▸ **Your task**
Transcribe each record exactly as it appears.

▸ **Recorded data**
· · ·
-- ==== Sys2Proof/Machine/Timers.lean ====
section
/-! DEFINITION. The timers that run out (log 8: the row says that the timer's time has passed), one meaning per row. A timer
that is not running has nothing to run out. -/

namespace Sys2Proof.Machine

/-- A peer's lease timer runs out (R48): it stays run out, and EXPIRE is posted with the peer's last sequence. -/
def peerLeaseOut (id : Nat) (s : State) : State :=
  match s.table.rec? id with
  | some r =>
    if r.lease.isRunning ∧ s.control.station.takesPart ∧ id ≠ s.ownId then
      postExpire id r.seq (s.setTable (s.table.put id (some { r with lease := .runOut })))
    else s
  | none => s

/-- PEER_LEASE_TIMEOUT (R48). -/
def execPeerLeaseTimeout (peer : BitVec 4) (s : State) : Host.Outcome State Fault Refusal :=
  finish (peerLeaseOut peer.toNat s)

/-- The renewal timer runs out (R49): a MEMBER posts a STANDING. -/
def renewalOut (s : State) : State :=
  if s.table.renewal.isRunning then
    let s1 := s.setTable { s.table with renewal := .runOut }
    if s1.isMember then post .standing .standing s1 else s1
  else s

/-- RENEWAL_TIMEOUT (R49). -/
def execRenewalTimeout (s : State) : Host.Outcome State Fault Refusal := finish (renewalOut s)

/-- The self-lease timer runs out (R50): a MEMBER resyncs with cause SELF_LEASE. -/
def selfLeaseOut (s : State) : State :=
  if s.table.selfLease.isRunning then
    let s1 := s.setTable { s.table with selfLease := .runOut }
    if s1.isMember then resync .selfLease s1 else s1
  else s

/-- SELF_LEASE (R50). -/
def execSelfLease (s : State) : Host.Outcome State Fault Refusal := finish (selfLeaseOut s)

/-- The roll-call window's timer runs out (R61): the window closes at the next idle. -/
def windowOut (s : State) : State :=
  if s.table.windowTimer.isRunning then s.setTable { s.table with windowTimer := .runOut } else s

/-- ROLLCALL_WINDOW_TIMEOUT (R61). -/
def execRollcallWindowTimeout (s : State) : Host.Outcome State Fault Refusal := finish (windowOut s)

/-- AUTO_REJOIN (R101): the rejoin timer runs out. -/
def execAutoRejoin (s : State) : Host.Outcome State Fault Refusal := finish (rejoinTimeout s)

/-- MEMBERSHIP_TIMEOUT (R102). -/
def execMembershipTimeout (s : State) : Host.Outcome State Fault Refusal := finish (membershipTimeout s)

/-- PURGE_TIMEOUT (R144). -/
def execPurgeTimeout (s : State) : Host.Outcome State Fault Refusal := finish (purgeRanOut s)

/-- PHASE_DURATION_REACHED (R137). -/
def execPhaseDurationReached (s : State) : Host.Outcome State Fault Refusal := finish (durationReached s)

/-- PHASE_LIMIT_REACHED (R137). -/
def execPhaseLimitReached (s : State) : Host.Outcome State Fault Refusal := finish (limitReached s)

end Sys2Proof.Machine
end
· · ·
▸ **Solution for this task**
-- ==== Sys2Proof/Machine/Timers.lean ====
section
/-! DEFINITION. The timers that run out (log 8: the row says that the timer's time has passed), one meaning per row. A timer
that is not running has nothing to run out. -/

namespace Sys2Proof.Machine

/-- A peer's lease timer runs out (R48): it stays run out, and EXPIRE is posted with the peer's last sequence. -/
def peerLeaseOut (id : Nat) (s : State) : State :=
  match s.table.rec? id with
  | some r =>
    if r.lease.isRunning ∧ s.control.station.takesPart ∧ id ≠ s.ownId then
      postExpire id r.seq (s.setTable (s.table.put id (some { r with lease := .runOut })))
    else s
  | none => s

/-- PEER_LEASE_TIMEOUT (R48). -/
def execPeerLeaseTimeout (peer : BitVec 4) (s : State) : Host.Outcome State Fault Refusal :=
  finish (peerLeaseOut peer.toNat s)

/-- The renewal timer runs out (R49): a MEMBER posts a STANDING. -/
def renewalOut (s : State) : State :=
  if s.table.renewal.isRunning then
    let s1 := s.setTable { s.table with renewal := .runOut }
    if s1.isMember then post .standing .standing s1 else s1
  else s

/-- RENEWAL_TIMEOUT (R49). -/
def execRenewalTimeout (s : State) : Host.Outcome State Fault Refusal := finish (renewalOut s)

/-- The self-lease timer runs out (R50): a MEMBER resyncs with cause SELF_LEASE. -/
def selfLeaseOut (s : State) : State :=
  if s.table.selfLease.isRunning then
    let s1 := s.setTable { s.table with selfLease := .runOut }
    if s1.isMember then resync .selfLease s1 else s1
  else s

/-- SELF_LEASE (R50). -/
def execSelfLease (s : State) : Host.Outcome State Fault Refusal := finish (selfLeaseOut s)

/-- The roll-call window's timer runs out (R61): the window closes at the next idle. -/
def windowOut (s : State) : State :=
  if s.table.windowTimer.isRunning then s.setTable { s.table with windowTimer := .runOut } else s

/-- ROLLCALL_WINDOW_TIMEOUT (R61). -/
def execRollcallWindowTimeout (s : State) : Host.Outcome State Fault Refusal := finish (windowOut s)

/-- AUTO_REJOIN (R101): the rejoin timer runs out. -/
def execAutoRejoin (s : State) : Host.Outcome State Fault Refusal := finish (rejoinTimeout s)

/-- MEMBERSHIP_TIMEOUT (R102). -/
def execMembershipTimeout (s : State) : Host.Outcome State Fault Refusal := finish (membershipTimeout s)

/-- PURGE_TIMEOUT (R144). -/
def execPurgeTimeout (s : State) : Host.Outcome State Fault Refusal := finish (purgeRanOut s)

/-- PHASE_DURATION_REACHED (R137). -/
def execPhaseDurationReached (s : State) : Host.Outcome State Fault Refusal := finish (durationReached s)

/-- PHASE_LIMIT_REACHED (R137). -/
def execPhaseLimitReached (s : State) : Host.Outcome State Fault Refusal := finish (limitReached s)

end Sys2Proof.Machine
end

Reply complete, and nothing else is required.